# Data excerpts

****************

-- ==== Sys2Proof/Tests/Slice0.lean ====
section
/-! SUPPORT. The model's own tests. Expected results are written out from the spec's encodings (`30_encoding.md`), its
tables and its vectors (`95_test_vectors.md`), never from the model. The second part shows, for each obligation with
hypotheses, concrete values that meet them together. -/

namespace Sys2Proof.Tests

open Sys2Proof.Machine

/-! Well-formedness: each check refuses an ill-formed term. -/

theorem test_canonical_refuses_data_in_start : Instr.canonical (.start 0xFF) = false := by decide
theorem test_canonical_refuses_data_in_stop : Instr.canonical (.stop 0x01) = false := by decide
theorem test_canonical_refuses_data_in_release : Instr.canonical (.release 0x80) = false := by decide
theorem test_operand_refuses_wide_value : operandInRange 0x100 = false ∧ byteOperand 0x100 = none := by decide
theorem test_word_refuses_eleventh_bit : isCommandWord 0x400 = false := by decide
theorem test_frame_refuses_no_data : Frame.wellFormed ⟨0, 0, [], 0⟩ = false := by decide
theorem test_frame_refuses_five_data : Frame.wellFormed ⟨0, 0, [1, 2, 3, 4, 5], 0⟩ = false := by decide
theorem test_every_instr_wellFormed_at_its_bounds :
    [Instr.start 0xFF, .stop 0xFF, .writeByte 0x00, .writeByte 0xFF, .release 0xFF].all Instr.wellFormed := by decide

/-! Decoding: words written out bit by bit from R50, R51; the values are `95_test_vectors.md` 2.1. -/

theorem test_decode_start : decodeWord 0b0011111111#10 = .start 0b11111111#8 := by decide
theorem test_decode_stop : decodeWord 0b0110100101#10 = .stop 0b10100101#8 := by decide
theorem test_decode_writeByte : decodeWord 0b1001000000#10 = .writeByte 0b01000000#8 := by decide
theorem test_decode_release : decodeWord 0b1111111111#10 = .release 0b11111111#8 := by decide
theorem test_decode_rejects_by_name : decode 0x400 = .error .widerThanCommandWord := by rfl
theorem test_decodeTableWord : decodeTableWord 16 0x240 = some (.writeByte 0x40) ∧
    decodeTableWord 16 0x640 = none := by decide
theorem test_encode_words : [Instr.start 0, .writeByte 0x40, .stop 0, .release 0].map encode =
    [0x000, 0x240, 0x100, 0x300] := by decide

/-- The words of program P3 (`95_test_vectors.md`), whose byte values are illustrative. -/
theorem test_frame_words : Frame.words ⟨0x40, 0xC0, [0x06], 0x8F⟩ =
    [0x000, 0x240, 0x100, 0x000, 0x2C0, 0x206, 0x100, 0x000, 0x28F, 0x100] := by decide

/-! Small states. -/

/-- Pins from the tuple notation of `95_test_vectors.md`. -/
def pins (clkOe clkOut dioOe dioOut : Bool) : Pins :=
  let dir : Bool → Direction := fun b => if b then .output else .input
  ⟨dir clkOe, .ofBool clkOut, dir dioOe, .ofBool dioOut⟩

/-- A state with the given registers, three clocks to a bit period, a chip that drives `DIO` low. -/
def st (p : Pins) (op : SeqOp) (k : Nat) (data : Byte) (dly : Nat) (port : List CmdWord) : State :=
  { pins := p, seq := ⟨op, k⟩, data := data, dly := dly, cfg := ⟨2, .high⟩, rst := false, port := port,
    env := ⟨some .low, .high, .low⟩ }

/-- The outcome is this next state. -/
def answers (o : Host.Outcome State Fault Refusal) (t : State) : Bool :=
  match o with
  | .next u => decide (u = t)
  | .fault _ => false
  | .refused _ => false

/-- One token of a trace: `1` and `0` driven, `z` released. -/
def token (p : Pins) : Char × Char :=
  let one : Direction → Level → Char := fun d l =>
    match d, l with
    | .input, _ => 'z'
    | .output, .low => '0'
    | .output, .high => '1'
  (one p.clkOe p.clkOut, one p.dioOe p.dioOut)

/-! The four instructions, one step each. -/

/-- V1: `START` from the idle bus with the latch 1. -/
theorem test_start_V1 : answers (exec (.start 0) (st (pins true true false true) .start 0 0 0 []))
    (st (pins true true true true) .start 0 0 3 []) := by decide

/-- V2: `START` as first operation after reset with the latch 0. -/
theorem test_start_V2 : answers (exec (.start 0) (st (pins false false false false) .start 0 0 0 []))
    (st (pins false false true false) .start 0 0 3 []) := by decide

/-- V4, phase 1: `STOP` first drives the clock. -/
theorem test_stop_V4_phase1 : answers (exec (.stop 0) (st (pins false false true false) .stop 1 0 0 []))
    (st (pins true true true false) .stop 1 0 3 []) := by decide

/-- V3, phase 2: `STOP` releases the data line and keeps the latch. -/
theorem test_stop_V3_phase2 : answers (exec (.stop 0) (st (pins true true true true) .stop 2 0 0 []))
    (st (pins true true false true) .stop 2 0 3 []) := by decide

/-- V9: the 26 tokens of `WRITE_BYTE 0xA5` from `(1,1,1,1)`. -/
theorem test_writeByte_V9 : (opTrace (.writeByte 0xA5) (pins true true true true)).map token =
    [('0','1'),('0','1'),('1','1'), ('0','1'),('0','z'),('1','z'), ('0','z'),('0','1'),('1','1'),
     ('0','1'),('0','z'),('1','z'), ('0','z'),('0','z'),('1','z'), ('0','z'),('0','1'),('1','1'),
     ('0','1'),('0','z'),('1','z'), ('0','z'),('0','1'),('1','1'), ('0','1'),('1','1')] := by decide

/-- V9b, phase 19: the first 1 bit of `WRITE_BYTE 0x40` (bit 6) sets the latch. -/
theorem test_writeByte_V9b_phase19 :
    answers (exec (.writeByte 0) (st (pins true false false false) .writeByte 19 0x40 0 []))
      (st (pins true false true true) .writeByte 19 0x40 3 []) := by decide

/-- V10: `RELEASE` from the idle bus keeps both latches. -/
theorem test_release_V10 : answers (exec (.release 0) (st (pins true true false true) .release 0 0 0 []))
    (st (pins false true false true) .release 0 0 3 []) := by decide

/-- V10c: `RELEASE` from a pin state met only inside an operation. -/
theorem test_release_V10c : answers (exec (.release 0) (st (pins true false true true) .release 0 0 0 []))
    (st (pins false false false true) .release 0 0 3 []) := by decide

/-! The sequencer and the port (`95_test_vectors.md` 2.7). -/

theorem test_accept_takes_word : answers (step (st (pins true true false true) .idle 0 0 0 [0x240, 0x100]))
    (st (pins true true false true) .writeByte 0 0x40 0 [0x100]) := by decide

theorem test_last_wait_ends_operation : answers (step (st (pins true true false true) .writeByte 25 0x40 1 []))
    (st (pins true true false true) .idle 0 0x40 0 []) := by decide

theorem test_busy_holds_presented_word : answers (step (st (pins true true true true) .stop 1 0 2 [0x000]))
    (st (pins true true true true) .stop 1 0 1 [0x000]) := by decide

****************

# Your instructions
Line by line, check the listing above for the string "decodeTableWord" and say how many lines have it, giving the number alone.

# Completed task
2